───── Data for analysis

-- ==== Sys2Proof/Machine/Streams.lean ====
section
/-! DEFINITION. Slots and streams, and the routes that slot tables give a stream through routers and bridges (04 R97, R102;
08 R177 to R183). Every definition that walks a route takes the table as an argument: LOAD walks the image's, a running machine its
looms'. -/

namespace Sys2Proof.Machine

open Sys2Proof

/-- HOP, INJECT, EJECT and BRIDGE of the fabric latency entries (R180). A hop costs the same whatever the repair map: no definition of
the fabric reads the map, and every position is a logical one (01 R11). -/
def hopCycles : Nat := 3
def injectCycles : Nat := 2
def ejectCycles : Nat := 2
def bridgeCycles : Nat := 48

/-- Slots reserved for observation words: the last of every 32 (04 R102). -/
def slotReserved (t : Nat) : Bool := decide (t % 32 = 31)

/-- A slot-table entry without an owner, which an unlisted entry reads as (DESIGN CHOICE, log 8). -/
def noOwner : BitVec 16 := 0x00FF

def entryStream (e : BitVec 16) : Nat := e.toNat % 256
def entryIn (e : BitVec 16) : Nat := field e.toNat 10 8

/-- The router next to (r, c) through an output, with the input it arrives on; none at the mesh's edge. -/
def neighbour (cols r c o : Nat) : Option (Nat × Nat × Nat) :=
  if o = 1 then (if r = 0 then none else some (r - 1, c, 3))
  else if o = 2 then (if c + 1 < cols then some (r, c + 1, 4) else none)
  else if o = 3 then (if r + 1 < 20 then some (r + 1, c, 1) else none)
  else if o = 4 then (if c = 0 then none else some (r, c - 1, 2))
  else none

/-- The loom of a router. -/
def loomAt (q r c : Nat) : LoomId := { q := Fin.ofNat 4 q, r := Fin.ofNat 20 r, c := Fin.ofNat 25 c }

/-- A slot table of every router: the entry of a loom's router, output and slot. -/
abbrev SlotTables := LoomId → Nat → Nat → BitVec 16

/-- Where the hub sends a slotted word of a bridge in a slot of its hub-facing output (R183). -/
def hubDestOf (i : Option Image) (n slot : Nat) : Option Nat :=
  match i with
  | none => none
  | some x => (x.hubDest.find? (fun e => e.1.val == n && e.2.1.toNat == slot)).map (·.2.2.val)

/-- A router's input: quadrant, row, column, input. -/
abbrev RouterInput := Nat × Nat × Nat × Nat

/-- The router input at which bridge m forwards words onto the mesh. -/
def bridgeInput (cols m : Nat) : RouterInput := (m / 4, 5 * (m % 4) + 2, cols - 1, 5)

/-- The entry gives its slot to the stream from the input. -/
def entryNames (e : BitVec 16) (stream inp : Nat) : Bool := entryStream e == stream && entryIn e == inp && stream != 255

/-- Slots in which an output of a router carries a stream from an input. -/
def slotsNaming (tab : SlotTables) (x : RouterInput) (stream o : Nat) : List Nat :=
  (List.range 256).filter (fun t => entryNames (tab (loomAt x.1 x.2.1 x.2.2.1) o t) stream x.2.2.2)

/-- Router inputs that a stream reaches next from one: links of the mesh, and bridges through the hub. -/
def streamNext (tab : SlotTables) (dest : Nat → Nat → Option Nat) (cols stream : Nat) (x : RouterInput) : List RouterInput :=
  let links := [1, 2, 3, 4].filterMap (fun o =>
    if slotsNaming tab x stream o = [] then none
    else (neighbour cols x.2.1 x.2.2.1 o).map (fun y => (x.1, y.1, y.2.1, y.2.2)))
  let bridges := (slotsNaming tab x stream 5).filterMap (fun t =>
    (dest (bridgeOf x.1 x.2.1) ((t + hopCycles) % 256)).map (bridgeInput cols))
  links ++ bridges.eraseDups

/-- Every router input that a stream reaches from a set of them, in at most `fuel` hops. -/
def streamSpread (tab : SlotTables) (dest : Nat → Nat → Option Nat) (cols stream : Nat) :
    Nat → List RouterInput → List RouterInput → List RouterInput
  | 0, _, seen => seen
  | f + 1, front, seen =>
    let next := ((front.map (streamNext tab dest cols stream)).flatten.eraseDups).filter (fun y => !seen.contains y)
    if next = [] then seen else streamSpread tab dest cols stream f next (seen ++ next)

/-- Hops of the longest route: every input of every router once. -/
def routeFuel : Nat := 12000

/-- Looms that a stream reaches from a router input. -/
def streamLooms (tab : SlotTables) (dest : Nat → Nat → Option Nat) (cols stream : Nat) (x : RouterInput) : List LoomId :=
  let seen := streamSpread tab dest cols stream routeFuel [x] [x]
  ((seen.filter (fun y => slotsNaming tab y stream 0 != [])).map (fun y => loomAt y.1 y.2.1 y.2.2.1)).eraseDups

/-- A stream stays in its quadrant and leads to a loom of it (04 R97). -/
def streamStays (tab : SlotTables) (cols stream : Nat) (l : LoomId) : Bool :=
  let x : RouterInput := (l.q.val, l.r.val, l.c.val, 0)
  let seen := streamSpread tab (fun _ _ => none) cols stream routeFuel [x] [x]
  seen.any (fun y => slotsNaming tab y stream 0 != []) && seen.all (fun y => slotsNaming tab y stream 5 == [])

end Sys2Proof.Machine
end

──────────

Task goal: Repeat precisely the lines of the data starting at the one containing "(04 R97). -/", last line included.

Answer to this exercise:
/-- A stream stays in its quadrant and leads to a loom of it (04 R97). -/
def streamStays (tab : SlotTables) (cols stream : Nat) (l : LoomId) : Bool :=
  let x : RouterInput := (l.q.val, l.r.val, l.c.val, 0)
  let seen := streamSpread tab (fun _ _ => none) cols stream routeFuel [x] [x]
  seen.any (fun y => slotsNaming tab y stream 0 != []) && seen.all (fun y => slotsNaming tab y stream 5 == [])

end Sys2Proof.Machine
end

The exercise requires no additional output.